January 19, 2005 - Wednesday
Oneironaut
In the midst of a conversation with a co-worker last week, it came out that I am what they call a "lucid dreamer". In short, lucid dreaming is "consciously perceiving and recognizing that one is in a dream while one is sleeping, and having control over the "dreamscape", or the faux-reality dream world within a dream. Stephen LaBerge, a published author and expert on the subject, has defined it as simply realizing that one is dreaming while in a dream. Other authorities contend that in order for the state of a dreaming person to be lucid, that person must have control over his or her dreamscape (because simply having the mental idea "I am lucid" could be a creation of the subconscious itself and not a real "rational" thought)." (court. of Wikipedia.com)
Lucid dreamers are called - you guessed it - oneironauts. I may have to use that word in a story someday, just on general principle. But I digress.
As I understand it, this is a big deal to those who study the field of dreaming. Fascinating stuff, he said in a nasally British accent. People practice trying to enter a lucid dream state; it's incredibly hard to do on purpose, as I read more on it.
The kicker is this: I'm used to it. I never thought it was a big deal, at all. I've done it all my life, and to be honest I always thought this is how dreams were. Sure I have regular dreams, but as a child I had many, many recurring dreams, dreams that stuck with me in detail. I had one dream in particular that played out innumerable times; as a very young child I'd have the dream at least once a week, and I very strongly recall some elements of the dream even now. It took place in my childhood room in Detroit, and involved geometrical shapes as, well...spirits. Entities. I really don't know what else to call them. They were my dream versions of invisible friends, I guess. Two in particular I recall: a spiky one who, for some reason, hated me and was always trying to get me, and a sphere who was my friend and I'd named, appropriately enough, Casper. I had that dream, with lessening frequency, up until I was around 15 or 16 years old. By then, I hadn't had the dream for a couple of years so I was pleasantly surprised to have it again. It was like seeing an old friend for the very last time.
I've had night terrors, I've sleepwalked, I've been told I've carried on conversations in my sleep. And I could control my dreams at times. Easily so. I can recall another dream where I jumped through different sci-fi adventures in my dream, all of my own creation. There was, admittedly, a girl I had a crush on (who, ironically enough, I don't remember); in my dream she was the prototypical Damsel in Distress and I was the hero who had to save her. The monsters/aliens/demons/villains snatched her from a park and I got to run from horror movie to space battle to jungle cliff hanger (literally!) to save her from them.
I guess, in hindsight, I'd been a waking study (pun intended) in dream analysis. But to me it was par for the course. Not so much anymore, but for years I enjoyed my dreams as a form of entertainment.
Take last night. I had several dreams, one of which kept restarting.
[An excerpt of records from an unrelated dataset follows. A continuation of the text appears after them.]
-- ==== Sys2Proof/Machine/Operands.lean ====
section
/-!
DEFINITION. Every operand form of the commands, with the check it makes (spec 30_encoding.md R84, R85; 10_state.md R31, R38 to R41;
20_memory.md R66; 43_vandermonde.md R164). Each answers the operand, or the error of the first check that fails.
-/

namespace Sys2Proof.Machine

/-- A seed operand: bits 15:0 of an ARG register, whose bits 31:16 must be 0 (R85). The offset is the register's. -/
def seedOperand (arg : Word) (off : Word) : Except EngineError Seed :=
  if arg.extractLsb' 16 16 ≠ 0#16 then .error ⟨.invalidArgument, off⟩
  else .ok (arg.extractLsb' 0 16)

/-- A canonical field operand in an ARG register, read as unsigned (R41, R84). -/
def canonOperand (arg : Word) (off : Word) : Except EngineError Nat :=
  if canon arg.toNat then .ok arg.toNat else .error ⟨.invalidArgument, off⟩

/-- CFG.K where only k is used: 2 ≤ K ≤ K_MAX (R31). -/
def thresholdOperand (s : State) : Except EngineError Nat :=
  if s.cfgK.toNat < 2 ∨ s.params.kMax < s.cfgK.toNat then .error ⟨.invalidArgument, Offset.cfg⟩
  else .ok s.cfgK.toNat

/-- CFG.K and CFG.N of the sharing commands: also K ≤ N (R31). -/
def shareOperand (s : State) : Except EngineError (Nat × Nat) :=
  if s.cfgK.toNat < 2 ∨ s.params.kMax < s.cfgK.toNat ∨ s.cfgN.toNat < s.cfgK.toNat then
    .error ⟨.invalidArgument, Offset.cfg⟩
  else .ok (s.cfgK.toNat, s.cfgN.toNat)

/-- The entries [0, k) of a table as numbers, each of which must pass the test; the first that does not is the error,
at its offset (R39, R40, R221). -/
def entriesOperand (k : Nat) (entry : Nat → Entry) (test : Nat → Bool) (offset : Nat → Word) :
    Except EngineError (List Nat) :=
  match firstIn k fun j => !test (entry j).toNat with
  | some j => .error ⟨.invalidArgument, offset j⟩
  | none => .ok ((List.range k).map fun j => (entry j).toNat)

/-- COEF[0..k) as canonical coefficients (PEVAL, R142). -/
def canonCoefOperand (s : State) (k : Nat) : Except EngineError (List Nat) :=
  entriesOperand k s.coefEntry canon Offset.coef

/-- COEF[0..k) as bytes (PSHARE, R143). -/
def byteCoefOperand (s : State) (k : Nat) : Except EngineError (List Nat) :=
  entriesOperand k s.coefEntry isByte Offset.coef

/-- YTAB[0..k) as canonical right-hand sides (VSOLVE, R165). -/
def rightSideOperand (s : State) (k : Nat) : Except EngineError (List Nat) :=
  entriesOperand k s.yEntry canon Offset.ytab

/-- XTAB[j] is zero, or equal to an earlier entry (R164). -/
def badPoint (s : State) (j : Nat) : Bool :=
  decide (s.xEntry j = 0#8) || (List.range j).any fun i => decide (s.xEntry i = s.xEntry j)

/-- XTAB[0..k) after the point check xcheck(k) (R164). -/
def pointsOperand (s : State) (k : Nat) : Except EngineError (List Nat) :=
  match firstIn k (badPoint s) with
  | some j => .error ⟨.malformedShadow, Offset.xtab j⟩
  | none => .ok ((List.range k).map fun j => (s.xEntry j).toNat)

/-- A DMEM range whose base is in the ARG register at the offset (R66). -/
def rangeOperand (s : State) (base len : Nat) (off : Word) : Except EngineError Unit :=
  if s.inRange base len then .ok () else .error ⟨.addressError, off⟩

/-- The strided DMEM ranges of m buffers of len bytes, in increasing index (R144, R166). -/
def stridedOperand (s : State) (m base stride len : Nat) (off : Word) : Except EngineError Unit :=
  match firstIn m fun i => !s.inRange (base + i * stride) len with
  | some _ => .error ⟨.addressError, off⟩
  | none => .ok ()

end Sys2Proof.Machine
end

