-- ==== Sys2Proof/Machine/Bus.lean ====
section
/-!
DEFINITION. The host interface: the address map, which accesses are legal, and what a bus read and a bus write do, in and
out of the BUSY window (spec 10_state.md R24 to R40, R48, R49; 20_memory.md R60 to R68; 70_reset_and_hazards.md R254 to R256).
-/

namespace Sys2Proof.Machine

/-- The control and status registers (R48). -/
inductive Reg where
  | id
  | ctrl
  | status
  | cmd
  | arg0
  | arg1
  | arg2
  | arg3
  | res0
  | cfg
  | prngLo
  | prngHi
  | repairs
  | errinfo
  | param
  | dmemsz
deriving DecidableEq, Repr

/-- The register at an offset of the register block; the other offsets hold none (R48, R37). -/
def regAt (o : Nat) : Option Reg :=
  match o with
  | 0x000 => some .id
  | 0x004 => some .ctrl
  | 0x008 => some .status
  | 0x00C => some .cmd
  | 0x010 => some .arg0
  | 0x014 => some .arg1
  | 0x018 => some .arg2
  | 0x01C => some .arg3
  | 0x020 => some .res0
  | 0x028 => some .cfg
  | 0x02C => some .prngLo
  | 0x030 => some .prngHi
  | 0x034 => some .repairs
  | 0x038 => some .errinfo
  | 0x03C => some .param
  | 0x040 => some .dmemsz
  | _ => none

/-- What a legal access reaches (R60). -/
inductive Target where
  | reg (r : Reg)
  | xtab (j : Nat)
  | ytab (j : Nat)
  | coef (j : Nat)
  | dmem (a : Nat)
deriving DecidableEq, Repr

/-- The target of an aligned 32-bit access at an offset below 0x1000 (R60, R37). -/
def wordTarget (o : Nat) : Option Target :=
  if o < 0x400 then (regAt o).map .reg
  else if o < 0x800 then some (.xtab ((o - 0x400) / 4))
  else if o < 0xC00 then some (.ytab ((o - 0x800) / 4))
  else some (.coef ((o - 0xC00) / 4))

/-- The target of a host access, none when the access is illegal (R60, R62, R63). -/
def accessTarget (p : Params) (w : Width) (off : Word) : Option Target :=
  let o := off.toNat
  if o < 0x1000 then
    if w = .w32 ∧ o % 4 = 0 then wordTarget o else none
  else if Config.dmemOff ≤ o ∧ o % w.bytes = 0 ∧ o - Config.dmemOff + w.bytes ≤ p.dmemSize then
    some (.dmem (o - Config.dmemOff))
  else none

/-- PARAM: K_MAX in bits 7:0, SEED_EXT in bit 8 (R35). -/
def paramWord (p : Params) : Word :=
  BitVec.ofNat 32 (p.kMax + if p.seedExt = .sign then 0x100 else 0)

/-- The value a register reads as when it is stable (R24 to R36, R48). -/
def State.regValue (s : State) (r : Reg) : Word :=
  match r with
  | .id => Config.idWord
  | .ctrl => (BitVec.ofBool s.ie).zeroExtend 32
  | .status => s.status.word
  | .cmd => 0#32
  | .arg0 => s.arg0
  | .arg1 => s.arg1
  | .arg2 => s.arg2
  | .arg3 => s.arg3
  | .res0 => s.res0
  | .cfg => (s.cfgN ++ s.cfgK).zeroExtend 32
  | .prngLo => s.prng.extractLsb' 0 32
  | .prngHi => (s.prng.extractLsb' 32 16).zeroExtend 32
  | .repairs => s.repairs
  | .errinfo => s.errinfo
  | .param => paramWord s.params
  | .dmemsz => BitVec.ofNat 32 s.params.dmemSize

/-- The registers whose host read in the BUSY window is unspecified (R256). -/
def Reg.unstable (r : Reg) : Bool :=
  match r with
  | .res0 => true
  | .prngLo => true
  | .prngHi => true
  | .repairs => true
  | .errinfo => true
  | _ => false

/-- A host read of a table entry: its value zero-extended, or in the BUSY window a free 9-bit value (R49, R256). -/
def State.readEntry (s : State) (v : Entry) : Word × State :=
  if s.status.busy then (s.drawEntry.1.zeroExtend 32, s.drawEntry.2) else (v.zeroExtend 32, s)

/-- n free bytes as a number, the draws counted (R256). -/
def State.drawBytes (s : State) (n : Nat) : Nat × State :=
  forUp n (fun i x => (x.1 + x.2.drawByte.1.toNat * 2 ^ (8 * i), x.2.drawByte.2)) (0, s)

/-- A host read of n DMEM bytes: MemRead, or in the BUSY window a free value per byte (R64, R256). -/
def State.readDmem (s : State) (a n : Nat) : Word × State :=
  if s.status.busy then (BitVec.ofNat 32 (s.drawBytes n).1, (s.drawBytes n).2)
  else (BitVec.ofNat 32 (s.memRead a n), s)

/-- A host read of a register (R48, R256). -/
def State.readReg (s : State) (r : Reg) : Word × State :=
  if s.status.busy && r.unstable then s.drawWord else (s.regValue r, s)

/-- A host read: the value returned and the state after it (R62 to R68, R256). -/
def State.busRead (s : State) (w : Width) (off : Word) : Word × State :=
  match accessTarget s.params w off with
  | none => (0#32, s.flagAccess)
  | some (.reg r) => s.readReg r
  | some (.xtab j) => ((s.xEntry j).zeroExtend 32, s)
  | some (.ytab j) => s.readEntry (s.yEntry j)
  | some (.coef j) => s.readEntry (s.coefEntry j)
  | some (.dmem a) => s.readDmem a w.bytes

/-- A host write to CTRL: a soft reset if SRST is written 1, which wins over IE (R25, R251). -/
def State.writeCtrl (s : State) (v : Word) : State :=
  if v.getLsbD 1 then s.softReset else { s with ie := v.getLsbD 0 }

/-- A write of operands or data: performed, or ignored with HZD in the BUSY window (R255). -/
def State.unlessBusy (s : State) (t : State) : State := if s.status.busy then s.flagHazard else t

/-- A host write to a register (R24 to R36, R48, R255). -/
def State.writeReg (s : State) (r : Reg) (v : Word) : State :=
  match r with
  | .id => s
  | .ctrl => s.writeCtrl v
  | .status => s.writeStatus v
  | .cmd => s.offer v
  | .arg0 => s.unlessBusy { s with arg0 := v }
  | .arg1 => s.unlessBusy { s with arg1 := v }
  | .arg2 => s.unlessBusy { s with arg2 := v }
  | .arg3 => s.unlessBusy { s with arg3 := v }
  | .res0 => s
  | .cfg => s.unlessBusy { s with cfgK := v.extractLsb' 0 8, cfgN := v.extractLsb' 8 8 }
  | .prngLo => s.unlessBusy (s.setPrng (s.prng.extractLsb' 32 16 ++ v))
  | .prngHi => s.unlessBusy (s.setPrng (v.extractLsb' 0 16 ++ s.prng.extractLsb' 0 32))
  | .repairs => s
  | .errinfo => s
  | .param => s
  | .dmemsz => s

/-- A host write (R62 to R65, R255). -/
def State.busWrite (s : State) (w : Width) (off : Word) (v : Word) : State :=
  match accessTarget s.params w off with
  | none => s.flagAccess
  | some (.reg r) => s.writeReg r v
  | some (.xtab j) => s.unlessBusy (s.setX j (v.extractLsb' 0 8))
  | some (.ytab j) => s.unlessBusy (s.setY j (v.extractLsb' 0 9))
  | some (.coef j) => s.unlessBusy (s.setCoef j (v.extractLsb' 0 9))
  | some (.dmem a) => s.unlessBusy (s.memWrite a w.bytes v)

end Sys2Proof.Machine
end

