/-- With BUSY = 0, every register that a host can write or a command writes reads as what it holds, CTRL as IE alone, STATUS as
the word of its fields and CMD as 0, and the read changes nothing (the constants ID, PARAM and DMEMSZ read as
ReadOnlyRegistersIgnoreWrites says); a write to ARG0 to ARG3, CFG, PRNG_LO, PRNG_HI or, with SRST = 0, CTRL sets its own field as the rule says and
changes nothing else: ARG0 to ARG3 keep all 32 bits, CFG its K and N, CTRL its IE, and PRNG_LO and PRNG_HI the two parts of
S (R25, R26, R28, R29, R30, R31, R32, R33, R34). A STATUS write is StatusWriteClearsOnes, a CMD write
CmdWriteIsAcceptedOrDropped. -/
def Obligations.RegistersReadBack : Prop :=
  ∀ (s : State) (v : Word), s.status.busy = false →
    s.busWrite .w32 0x010#32 v = { s with arg0 := v } ∧ s.busWrite .w32 0x014#32 v = { s with arg1 := v } ∧
    s.busWrite .w32 0x018#32 v = { s with arg2 := v } ∧ s.busWrite .w32 0x01C#32 v = { s with arg3 := v } ∧
    s.busRead .w32 0x010#32 = (s.arg0, s) ∧ s.busRead .w32 0x014#32 = (s.arg1, s) ∧
    s.busRead .w32 0x018#32 = (s.arg2, s) ∧ s.busRead .w32 0x01C#32 = (s.arg3, s) ∧
    (∀ off ∈ [0x010#32, 0x014#32, 0x018#32, 0x01C#32], ((s.busWrite .w32 off v).busRead .w32 off).1 = v) ∧
    ((s.busWrite .w32 0x028#32 v).busRead .w32 0x028#32).1.toNat = v.toNat % 2 ^ 16 ∧
    (v.getLsbD 1 = false → s.busWrite .w32 0x004#32 v = { s with ie := v.getLsbD 0 }) ∧
    s.busRead .w32 0x004#32 = ((if s.ie = true then 1#32 else 0#32), s) ∧
    (∃ n, s.busRead .w32 0x008#32 = (n, s) ∧
      n.toNat = s.status.done.toNat * 2 + s.status.err.toNat * 4 + s.status.rpr.toNat * 8 + s.status.wrap.toNat * 16 +
        s.status.drop.toNat * 32 + s.status.hzd.toNat * 64 + s.status.accerr.toNat * 128 +
        s.status.errcode.toNat * 256) ∧
    s.busRead .w32 0x00C#32 = (0#32, s) ∧
    s.busRead .w32 0x020#32 = (s.res0, s) ∧ s.busRead .w32 0x034#32 = (s.repairs, s) ∧
    s.busRead .w32 0x038#32 = (s.errinfo, s) ∧
    (∃ k n, s.busWrite .w32 0x028#32 v = { s with cfgK := k, cfgN := n } ∧ k.toNat = v.toNat % 2 ^ 8 ∧
      n.toNat = v.toNat / 2 ^ 8 % 2 ^ 8) ∧
    (∃ n, s.busRead .w32 0x028#32 = (n, s) ∧ n.toNat = s.cfgN.toNat * 2 ^ 8 + s.cfgK.toNat) ∧
    (∃ x, s.busWrite .w32 0x02C#32 v = { s with prng := x } ∧
      x.toNat = s.prng.toNat / 2 ^ 32 * 2 ^ 32 + v.toNat) ∧
    (∃ x, s.busWrite .w32 0x030#32 v = { s with prng := x } ∧
      x.toNat = v.toNat % 2 ^ 16 * 2 ^ 32 + s.prng.toNat % 2 ^ 32) ∧
    (∃ n, s.busRead .w32 0x02C#32 = (n, s) ∧ n.toNat = s.prng.toNat % 2 ^ 32) ∧
    ∃ n, s.busRead .w32 0x030#32 = (n, s) ∧ n.toNat = s.prng.toNat / 2 ^ 32

/-- With BUSY = 0, entry j of a table keeps 8 bits (XTAB) or 9 bits (YTAB, COEF) of a written word and shows them zero-extended,
and no other entry and no other state changes (R49, R38, R39, R40). -/
def Obligations.TableEntriesReadBack : Prop :=
  ∀ (s : State) (j : Nat) (v : Word), s.status.busy = false → j < 256 →
    (∃ t, s.busWrite .w32 (BitVec.ofNat 32 (0x400 + 4 * j)) v = t ∧ t = { s with xtab := t.xtab } ∧
      (t.busRead .w32 (BitVec.ofNat 32 (0x400 + 4 * j))).1.toNat = v.toNat % 2 ^ 8 ∧
      ∀ i, i ≠ j → t.xEntry i = s.xEntry i) ∧
    (∃ t, s.busWrite .w32 (BitVec.ofNat 32 (0x800 + 4 * j)) v = t ∧ t = { s with ytab := t.ytab } ∧
      (t.busRead .w32 (BitVec.ofNat 32 (0x800 + 4 * j))).1.toNat = v.toNat % 2 ^ 9 ∧
      ∀ i, i ≠ j → t.yEntry i = s.yEntry i) ∧
    ∃ t, s.busWrite .w32 (BitVec.ofNat 32 (0xC00 + 4 * j)) v = t ∧ t = { s with coef := t.coef } ∧
      (t.busRead .w32 (BitVec.ofNat 32 (0xC00 + 4 * j))).1.toNat = v.toNat % 2 ^ 9 ∧
      ∀ i, i ≠ j → t.coefEntry i = s.coefEntry i

/-- The read-only registers ignore writes and set no flag; ID, PARAM and DMEMSZ read their constants and CMD reads 0
(R24, R35, R36, R28). -/
def Obligations.ReadOnlyRegistersIgnoreWrites : Prop :=
  ∀ (s : State) (v : Word), Params.legal s.params →
    (∀ off ∈ [0x000#32, 0x020#32, 0x034#32, 0x038#32, 0x03C#32, 0x040#32], s.busWrite .w32 off v = s) ∧
    s.busRead .w32 0x000#32 = (0x47460107#32, s) ∧ s.busRead .w32 0x00C#32 = (0#32, s) ∧
    (∃ n, s.busRead .w32 0x03C#32 = (n, s) ∧
      n.toNat = s.params.kMax + 256 * (if s.params.seedExt = .sign then 1 else 0)) ∧
    ∃ n, s.busRead .w32 0x040#32 = (n, s) ∧ n.toNat = s.params.dmemSize

/-! ### Reset, interrupt and errors -/

/-- A CTRL write with SRST set resets every CSR, S, the phase and irq; XTAB, the host and the parameters are kept; with no
command in progress the tables and DMEM are kept; with one, every location outside its write set is kept, and every one in it
that exists reads as a free value, from a draw that this reset makes and that serves no other location (R251, R47). That the
write set is taken from the ARGs and CFG without the command's checks, and that a word that is no command has none, are
DEDUCED, notes/assumptions/6.md; the draw counter is the model's. -/
def Obligations.SoftResetResetsTheRegisters : Prop :=
  ∀ (s : State) (v : Word), v.getLsbD 1 = true →
    ∃ t, s.busWrite .w32 0x004#32 v = t ∧
      t = { State.resetWith s.params with
        xtab := s.xtab
        ytab := t.ytab
        coef := t.coef
        dmem := t.dmem
        powerOns := s.powerOns
        draws := t.draws
        host := s.host
        schedule := s.schedule } ∧
      t.irq = false ∧
      (s.phase = .idle → t.ytab = s.ytab ∧ t.coef = s.coef ∧ t.dmem = s.dmem ∧ t.draws = s.draws) ∧
      (∀ c e, s.phase = .busy c → decode c = .error e → t.ytab = s.ytab ∧ t.coef = s.coef ∧ t.dmem = s.dmem) ∧
      ∀ c i, s.phase = .busy c → decode c = .ok i →
        (∀ j, coefsWritten i s ≤ j → t.coefEntry j = s.coefEntry j) ∧
        (∀ j, valuesWritten i s ≤ j → t.yEntry j = s.yEntry j) ∧
        (∀ a, ¬ WritesDmem i s a → t.readByte a = s.readByte a) ∧
        ∃ coefDraw yDraw byteDraw : Nat → Nat,
          (∀ j, j < coefsWritten i s →
            s.draws ≤ coefDraw j ∧ coefDraw j < t.draws ∧ t.coefEntry j = Config.freeEntry (coefDraw j)) ∧
          (∀ j, j < valuesWritten i s →
            s.draws ≤ yDraw j ∧ yDraw j < t.draws ∧ t.yEntry j = Config.freeEntry (yDraw j)) ∧
          (∀ a, WritesDmem i s a → a < s.params.dmemSize →
            s.draws ≤ byteDraw a ∧ byteDraw a < t.draws ∧ t.readByte a = Config.freeByte (byteDraw a)) ∧
          (∀ j l, j < coefsWritten i s → l < coefsWritten i s → coefDraw j = coefDraw l → j = l) ∧
          (∀ j l, j < valuesWritten i s → l < valuesWritten i s → yDraw j = yDraw l → j = l) ∧
          (∀ j l, j < coefsWritten i s → l < valuesWritten i s → coefDraw j ≠ yDraw l) ∧
          ∀ a b, WritesDmem i s a → a < s.params.dmemSize → WritesDmem i s b → b < s.params.dmemSize →
            byteDraw a = byteDraw b → a = b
There was nothing overly fantastic about it, to me anyway, except that I was in my usual disenchanted state from the actual dream events. It was like the so-called out of body experience they say you have when you die; I was a metaphysical presence hovering in the corner of a room, watching events unfold - fully aware of what was happening, and frankly enjoying the show. William Shatner was playing "me", or what I understood to be my role. Which is a little freaky.
But then the dream changed, and got all nightmarish. I was in a bed, just rising from sleep; something woke me up. At first I thought I was in my own bed, but after actually waking up in the real world I realized it wasn't my bed. In the dream I was being tied down; two guys, black or hispanic in their late teens (their faces were shadowed, i couldn't see too much detail) were strapping me to my bed with bungee cords. They were wearing wool caps, I remember that much; one had a dark bubble coat on. I tried to scream, my throat closed up when I tried. One of them - or both, I'm not sure - looked at me, lunged at me with a knife...and I woke up. That was roughly 5am, give or take a few minutes.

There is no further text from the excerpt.